INSTRUCTIONS FOR THE TASK ::
Range to reproduce from the entries below: the line with "reads word j", the line with "s.events = cmd", and every line in between. Give them exactly and give nothing else.

▶

-- ==== Sys2Proof/Tests/Slice0.lean ====
section
/-! SUPPORT. The author's own checks: for each check of WellFormed a command that fails it; for every statement with premises a
state and operands that meet them together (`meets_…`), clause by clause and at the boundary where clauses meet; single operations
checked against the manual's own examples and tables. -/

set_option Elab.async false

namespace Sys2Proof.Tests

open Sys2Proof Sys2Proof.Machine Sys2Proof.Safety

/-! ### Commands whose operands spell nothing that can arrive -/

theorem test_width_register_write : ¬ WellFormed (.registerWrite 0 .host 0 4 0) := by decide
theorem test_width_table_write : ¬ WellFormed (.tableWindowWrite 0 .host 0x01000000 4 0) := by decide
theorem test_width_register_read : ¬ WellFormed (.registerRead 0 .host 0 4) := by decide
theorem test_width_drain_read : ¬ WellFormed (.apertureDrainRead 0 .host 0 4) := by decide
theorem test_missing_page : ¬ WellFormed (.irqForce 0 .host (.port 26 1) 0) ∧ ¬ WellFormed (.errForce 0 .host (.port 27 3) 0)
    ∧ ¬ WellFormed (.pageLock 0 .host (.port 28 1)) := by decide
theorem test_missing_page_control : ¬ WellFormed (.blockEnable 0 .host (.port 26 1)) ∧ ¬ WellFormed (.blockDisable 0 .host (.port 26 1))
    ∧ ¬ WellFormed (.blockQuiesced 0 (.port 26 1)) ∧ ¬ WellFormed (.freeze 0 .host (.port 26 1) true) := by decide
theorem test_missing_page_reset : ¬ WellFormed (.blockSoftReset 0 none (.port 26 1)) ∧ ¬ WellFormed (.softResetEnd 0 (.port 26 1))
    ∧ ¬ WellFormed (.resetTimeout 0 (.port 26 1)) ∧ ¬ WellFormed (.resetShadowClose 0 (.port 26 1)) := by decide
theorem test_missing_page_commit : ¬ WellFormed (.commitImmediate 0 .host (.port 26 1) 1) ∧ ¬ WellFormed (.tideJoin 0 .host (.port 26 1) 1 0)
    ∧ ¬ WellFormed (.commitSwitch 0 (.port 26 1)) ∧ ¬ WellFormed (.mirrorRefillEnd 0 (.port 26 1))
    ∧ ¬ WellFormed (.signaturePass 0 (.port 26 1)) := by decide
theorem test_can_frame : ¬ WellFormed (.canFrameReceived 0 0 { id := 0x800, dlc := 0, data := [] } 0)
    ∧ ¬ WellFormed (.canFrameReceived 0 0 { id := 1, dlc := 16, data := [] } 0)
    ∧ ¬ WellFormed (.canFrameReceived 0 0 { id := 1, dlc := 2, data := [0] } 0)
    ∧ ¬ WellFormed (.canFrameReceived 0 0 { id := 1, dlc := 0, data := [], sdt := 256 } 0) := by decide
theorem test_lin_frame : ¬ WellFormed (.linFrameReceived 0 0 { fid := 64, data := [0] } none 0)
    ∧ ¬ WellFormed (.linFrameReceived 0 0 { fid := 1, data := [] } none 0) := by decide
theorem test_queue_of_port_c : ¬ WellFormed (.txDoorbell 0 { portC := true, q := 8 } 0) ∧ ¬ WellFormed (.rxDoorbell 0 { portC := true, q := 8 } 0)
    ∧ ¬ WellFormed (.pcieReadCompletion 0 { portC := true, q := 8 } .error) ∧ ¬ WellFormed (.coalesceTimeout 0 { portC := true, q := 8 } true)
    ∧ ¬ WellFormed (.hostQueueEnable 0 .scarab { portC := true, q := 8 } true 0) := by decide
theorem test_requester : ¬ WellFormed (.pcieCompletionTimeout 0 (.rxQueue { portC := true, q := 8 })) := by decide
theorem test_decoded : ¬ WellFormed (.buoyFrameDecoded 0 0 (.valid { id := 0x800, dlc := 0, data := [] })) := by decide
theorem test_bus_length : ¬ WellFormed (.claimRoundEnd 0 [true]) := by decide
theorem test_speed : ¬ WellFormed (.linkUp 0 0 7 false false 0) := by decide
theorem test_frame_length : ¬ WellFormed (.headerWindowComplete 0 0 { octets := List.replicate 16385 0 }) := by
  simp only [WellFormed, Instr.ok, List.length_replicate, decide_eq_true_eq]; decide
theorem test_ill_formed_lets_time_pass : Lands 0 (.linkUp 0 0 7 false false 0) State.reset (devAt State.reset.dev 0) := rfl

/-! ### Devices to speak of -/

/-- The reset device with these registers written (page, offset, word), in stored and active copy. -/
def withRegs (l : List (Page × Nat × Nat)) : Dev :=
  { l.foldl (fun d e => wr d e.1 e.2.1 (BitVec.ofNat 64 e.2.2)) resetDev with
    act := l.foldl (fun t e => kvPut t (e.1.base + e.2.1) (BitVec.ofNat 64 e.2.2)) [] }

/-- The device as a command at instant 0 finds it. -/
abbrev at0 (d : Dev) : Dev := devAt d 0

/-- A page that runs. -/
def on (pg : Page) : List (Page × Nat × Nat) := [(pg, 0x10, 1), (pg, 0x18, 1)]

/-- `Accepts` as a value to compute. -/
def acceptsB (d : Dev) (m : Master) (pg : Page) : Bool :=
  pg.Exists && !d.fcn.safe && domCond d pg.domain == 1 && ownerAllows d m pg
    && (m != .host || (decide (pwrState d < 3) && d.pwr.entry.isNone))

theorem accepts_of {d : Dev} {m : Master} {pg : Page} (h : acceptsB d m pg = true) : Accepts d m pg := by
  simp only [acceptsB, Bool.and_eq_true, Bool.or_eq_true, bne_iff_ne, decide_eq_true_eq, beq_iff_eq, Bool.not_eq_true',
    Option.isNone_iff_eq_none, ne_eq] at h
  obtain ⟨⟨⟨⟨h1, h2⟩, h3⟩, h4⟩, h5⟩ := h
  exact ⟨h1, h2, h3, h4, fun hm => h5.resolve_left fun hn => hn hm⟩

theorem all_none {α : Type} {o : Option α} {p : α → Prop} (h : o = none) : ∀ x, o = some x → p x := by simp [h]

theorem all_some {α : Type} {o : Option α} {p : α → Prop} (v : α) (h : o = some v) (hp : p v) : ∀ x, o = some x → p x := by
  intro x hx
  rw [h] at hx
  exact Option.some.inj hx ▸ hp

/-! ### Premises that can be met: registers and pages -/

theorem meets_StepRunsFrontCommand : State.reset.pending = [] := rfl

theorem meets_EveryArrivingCommandCompletes : WellFormed (.linkUp 0 0 6 false false 0) ∧ step State.reset = .next State.reset :=
  ⟨by decide, rfl⟩

theorem meets_StepKeepsMemoryCanonical : MemOk State.reset ∧ step State.reset = .next State.reset ∧ State.reset.pending = [] :=
  ⟨by unfold MemOk; decide, rfl, rfl⟩

theorem meets_QueueDrainsInOneStepPerCommand : MemOk { State.reset with pending := [.registerRead 0 .host 0 3] } := by
  unfold MemOk; decide

theorem meets_UnwrittenMemoryBytesStay :
    ∀ e ∈ (settle (devAt resetDev 0).buoy.cl ([] : List Host.Cell) resetDev).memOut, 0 < e.1 ∨ e.1 + e.2.length ≤ 0 := by decide +kernel

theorem meets_FieldsActByType :
    (∃ f : Fld, f.kind = .rw) ∧ (∃ f : Fld, f.kind = .w1c) ∧ (∃ f : Fld, f.kind = .ro) ∧ (∃ f : Fld, f.kind = .rwd)
    ∧ (∃ f : Fld, f.kind = .rwl) ∧ (∃ f : Fld, f.kind = .rws)
    ∧ (∃ r, Page.chip.rowAt 0x20 = some r ∧ ∀ f ∈ r.flds, f.kind ≠ .ctr)
    ∧ (∃ r, (Page.quay 0 0).rowAt 0x210 = some r ∧ ∃ f ∈ r.flds, f.kind = .ctr) ∧ frozenPage resetDev (.quay 0 0) = none :=
  ⟨⟨{ lo := 0, len := 1, kind := .rw, rst := 0 }, rfl⟩, ⟨{ lo := 0, len := 1, kind := .w1c, rst := 0 }, rfl⟩, ⟨{ lo := 0, len := 1, kind := .ro, rst := 0 }, rfl⟩, ⟨{ lo := 0, len := 1, kind := .rwd, rst := 0 }, rfl⟩, ⟨{ lo := 0, len := 1, kind := .rwl, rst := 0 }, rfl⟩, ⟨{ lo := 0, len := 1, kind := .rws, rst := 0 }, rfl⟩,
    ⟨_, rfl, by decide⟩, ⟨_, rfl, by decide⟩, by decide⟩

theorem meets_AccessErrorIsLogged : pageOf 0x7000 = none ∧ rd resetDev .chip 0x110 = 0
    ∧ rd (withRegs [(.chip, 0x110, 1)]) .chip 0x110 ≠ 0 := by decide

theorem meets_RefusedWriteOnlyLogs :
    (at0 { resetDev with fcn := { resetDev.fcn with safe := true } }).fcn.safe = true
    ∧ let d := at0 (withRegs [(.bwt 0, 0x8, 1)])
      Master.app ≠ .host ∧ d.fcn.safe = false ∧ (0x003007f8 : Nat) % 8 = 0 ∧ (0x003007f8 : Nat) < 0x01000000 ∧ pageOf 0x003007f8 = some (.bwt 0)
      ∧ domCond d (Page.bwt 0).domain = 1 ∧ (0x003007f8 : Nat) % 0x1000 < 0x800 ∧ ownerAllows d .app (.bwt 0) = false := by decide +kernel

theorem meets_PageHeaderWritesAct : let d := at0 resetDev
    Accepts d .host .chip ∧ forceAllowed d .host = true ∧ locked d .chip = false
    ∧ (winPage 0x01000000 = .bwt 0 ∧ writeCause d .scarab 0x01000000 3 = 0 ∧ sealedAddr d 0x01000000 = false
      ∧ (winLen 0).2 = false ∧ (winLayout 0x01000000).2 = false)
    ∧ (winPage 0x01800000 = .bwt 0 ∧ writeCause d .scarab 0x01800000 3 = 0 ∧ sealedAddr d 0x01800000 = false
      ∧ (winLen 2).2 = true ∧ shadowFrozen d (.bwt 0) = false ∧ (winLayout 0x01800000).2 = false) := by
  intros
  repeat' first | decide +kernel | exact accepts_of (by decide +kernel) | apply And.intro
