-- ==== Sys2Proof/Machine/GfMul.lean ====
section
/-! DEFINITION. U1, the GF(2^128) multiplier (41_gf_multiplier.md). -/

namespace Sys2Proof.Machine

/-- The reduction constant in the top byte: `0xE1 || 0^120` (R50). -/
def reduction : Block := (0xE1 : BitVec 8) ++ (0 : BitVec 120)

/-- `V <- V >> 1`, then the reduction if the bit shifted out was 1 (R50). -/
def shiftReduce (v : Block) : Block :=
  if v.getLsbD 0 then (v >>> 1) ^^^ reduction else v >>> 1

/-- One turn of the loop, for bit i of X counted from the most significant; the pair is (Z, V) (R50). -/
def mulStep (x : Block) (zv : Block × Block) (i : Nat) : Block × Block :=
  (if x.getLsbD (127 - i) then zv.1 ^^^ zv.2 else zv.1, shiftReduce zv.2)

/-- `multiply(X, Y)` (R50). -/
def multiply (x y : Block) : Block := ((List.range 128).foldl (mulStep x) (0, y)).1

/-- GFMUL: `RES <- multiply(OPA, OPB)` (R51). -/
def execGfmul (s : State) : Host.Outcome State Fault Refusal :=
  .next (((s.writeRes (multiply s.opa s.opb)).writeAuth false false).finish .noError)

end Sys2Proof.Machine
end

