-- ==== Sys2Proof/Safety.lean ====
section
/-! DEFINITION. What counts as a safe run: the invariants of the state between steps, and a step that stops nowhere. -/

namespace Sys2Proof.Machine

/-- BUF is canonical and within BUF_BYTES (R30; log 4). -/
abbrev State.bufOk (s : State) : Prop :=
  Memory.wf s.buf = true ∧ Memory.within s.bufBytes s.buf = true

/-- Every hidden register is 0 between steps (R23, R26). -/
abbrev State.hiddenOk (s : State) : Prop := s.hidden = Hidden.zero

/-- At most one of AUTHOK, AUTHFAIL and ERR != 0 is set (R18). -/
abbrev State.outcomeOk (s : State) : Prop :=
  ¬(s.status.authOk = true ∧ s.status.authFail = true) ∧
  ¬(s.status.authOk = true ∧ s.status.err ≠ .noError) ∧
  ¬(s.status.authFail = true ∧ s.status.err ≠ .noError)

/-- During a BUSY window DONE, AUTHOK, AUTHFAIL and ERR are 0 (R18, R19, R25). -/
abbrev State.windowOk (s : State) : Prop :=
  s.seq = .busy → s.status.done = false ∧ s.status.authOk = false ∧ s.status.authFail = false ∧ s.status.err = .noError

/-- The cipher port is used only in a BUSY window (R104). -/
abbrev State.portOk (s : State) : Prop :=
  s.seq = .idle → s.cReq = none ∧ s.served = 0 ∧ s.rekeyed = false

/-- The invariant of the core. -/
abbrev State.Inv (s : State) : Prop :=
  s.bufOk ∧ s.hiddenOk ∧ s.outcomeOk ∧ s.windowOk ∧ s.portOk

/-- What no command writes: BUF_BYTES, CMDL and CBSZL, the pins, and the model's own fields about the world outside. -/
abbrev SameOutside (s t : State) : Prop :=
  t.bufLog = s.bufLog ∧ t.cmdl = s.cmdl ∧ t.cbszl = s.cbszl ∧ t.cBsz = s.cBsz ∧ t.hRdata = s.hRdata ∧
  t.cipher = s.cipher ∧ t.bufDraw = s.bufDraw ∧ t.events = s.events

/-- The seven descriptor registers are unchanged (R22). -/
abbrev SameDescriptors (s t : State) : Prop :=
  t.ivAddr = s.ivAddr ∧ t.ivLen = s.ivLen ∧ t.aadAddr = s.aadAddr ∧ t.aadLen = s.aadLen ∧
  t.inAddr = s.inAddr ∧ t.inLen = s.inLen ∧ t.outAddr = s.outAddr

/-- OPA and OPB are unchanged (R12, R13). -/
abbrev SameOperands (s t : State) : Prop := t.opa = s.opa ∧ t.opb = s.opb

/-- AUTHOK and AUTHFAIL are unchanged. -/
abbrev SameAuth (s t : State) : Prop := t.status.authOk = s.status.authOk ∧ t.status.authFail = s.status.authFail

/-- Every byte of BUF reads as before. -/
abbrev SameBuf (s t : State) : Prop := ∀ a, t.readByte a = s.readByte a

/-- How every completion step ends (R26, R95): SEQ is IDLE, DONE is set, ERR holds the code, every hidden register is 0,
the sticky flags are as before, and the cipher port is at rest. -/
abbrev Ended (s t : State) (code : ErrCode) : Prop :=
  t.seq = .idle ∧ t.status.done = true ∧ t.status.err = code ∧ t.hidden = Hidden.zero ∧
  t.status.wbusy = s.status.wbusy ∧ t.status.accerr = s.status.accerr ∧
  t.cReq = none ∧ t.served = 0 ∧ t.rekeyed = false

/-- A command that raised `code` changed nothing else (R95), but for AUTHOK and AUTHFAIL, about which this says nothing. -/
abbrev ErrorEnd (s t : State) (code : ErrCode) : Prop :=
  Ended s t code ∧ SameDescriptors s t ∧ SameOperands s t ∧ t.res = s.res ∧ t.tag = s.tag ∧ t.buf = s.buf ∧
  t.draws = s.draws ∧ SameOutside s t

/-- The checks of R86 pass. -/
abbrev ChecksPass (s : State) : Prop :=
  s.cbszl = 16 ∧ s.ivLen ≠ 0 ∧
  regionValid s.bufBytes s.ivAddr s.ivLen = true ∧ regionValid s.bufBytes s.aadAddr s.aadLen = true ∧
  regionValid s.bufBytes s.inAddr s.inLen = true ∧ regionValid s.bufBytes s.outAddr s.inLen = true ∧
  regionOverlap s.outAddr s.inLen s.ivAddr s.ivLen = false ∧
  regionOverlap s.outAddr s.inLen s.aadAddr s.aadLen = false ∧
  regionOverlap s.outAddr s.inLen s.inAddr s.inLen = false

/-- The offsets the window does not map for a BUF of `n` bytes (20_memory.md R37), as numbers. -/
abbrev UnmappedAt (n off : Nat) : Prop :=
  (0x014 ≤ off ∧ off ≤ 0x01F) ∨ (0x03C ≤ off ∧ off ≤ 0x03F) ∨ (0x080 ≤ off ∧ off ≤ 0xFFFF) ∨ 0x10000 + n ≤ off

/-- An aligned, mapped offset. -/
abbrev MappedAt (n off : Nat) : Prop := off % 4 = 0 ∧ ¬UnmappedAt n off

/-- An access that rules R36 and R37 refuse. -/
abbrev RefusedAt (n off : Nat) : Prop := off % 4 ≠ 0 ∨ UnmappedAt n off

/-- The next state of an outcome, if it has one. -/
def nextOf (o : Host.Outcome State Fault Refusal) : Option State :=
  match o with
  | .next t => some t
  | .fault _ => none
  | .refused _ => none

end Sys2Proof.Machine
end

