/-- 70_reset_and_hazards.md R125: if the cipher answers each request and the core is not reset, the completion step
happens. The count is the model's own: with the engine's moves and the acknowledges alternating (log 1), one step for each
request and one for each acknowledge, in which `c_req` drops (log 14), the command has run after 2n + 1 steps on the state
it was issued in, where n is the number of calls still to be answered. -/
def Obligations.AnsweredWindowCompletes : Prop :=
  ∀ (s : State) (n : Nat) (rest : List Event), s.seq = .busy → s.cReq = none →
    (cipherCalls (decode s.cmdl) s).length = s.served + n →
    s.events = (List.replicate n [Event.engine, Event.cipherAck]).flatten ++ Event.engine :: rest →
    Host.Core.run Sys2Proof.core (2 * n + 1) s =
      exec (decode s.cmdl) { s with events := rest, hRdata := none, served := s.served + n } ∧
    ∃ t, Host.Core.run Sys2Proof.core (2 * n + 1) s = .next t ∧ t.seq = .idle ∧ t.status.done = true

/-- 60_exceptions.md R104, 93_implementation_defined.md U5: if the cipher never acknowledges and the core is not reset,
the engine stays BUSY for ever, with the request outstanding. -/
def Obligations.SilentCipherHangs : Prop :=
  ∀ (k : Nat) (s : State) (b : Block), s.seq = .busy → s.cReq = some b →
    (∀ e ∈ s.events, e ≠ .cipherAck ∧ ∀ d, e ≠ .reset d) →
    ∃ t, Host.Core.run Sys2Proof.core k s = .next t ∧ t.seq = .busy ∧ t.cReq = some b ∧ t.cmdl = s.cmdl ∧ t.buf = s.buf ∧
      t.tag = s.tag ∧ t.res = s.res ∧ t.status.done = s.status.done

/-- 10_state.md R25, R26, 41_gf_multiplier.md R51, on the bus: the host issues GFMUL, the engine completes it, and the host
reads word j of the product from RES, with STATUS.BUSY = 0. The events that bring this about are the model's (log 1). -/
def Obligations.HostReadsProduct : Prop :=
  ∀ (s : State) (j : Fin 4) (rest : List Event), s.seq = .idle →
    s.events = cmd .gfmul ++ .engine :: rd (BitVec.ofNat 17 (0x060 + 4 * j.val)) ++ rest →
    ∃ t, Host.Core.run Sys2Proof.core 3 s = .next t ∧
      t.hRdata = some ((multiply s.opa s.opb).extractLsb' (96 - 32 * j.val) 32) ∧
      t.seq = .idle ∧ t.status.done = true ∧ t.status.err = .noError ∧ t.events = rest
end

◀

SOLUTION FOR THIS EXERCISE ::
reads word j of the product from RES, with STATUS.BUSY = 0. The events that bring this about are the model's (log 1). -/
def Obligations.HostReadsProduct : Prop :=
  ∀ (s : State) (j : Fin 4) (rest : List Event), s.seq = .idle →
    s.events = cmd .gfmul ++ .engine :: rd (BitVec.ofNat 17 (0x060 + 4 * j.val)) ++ rest →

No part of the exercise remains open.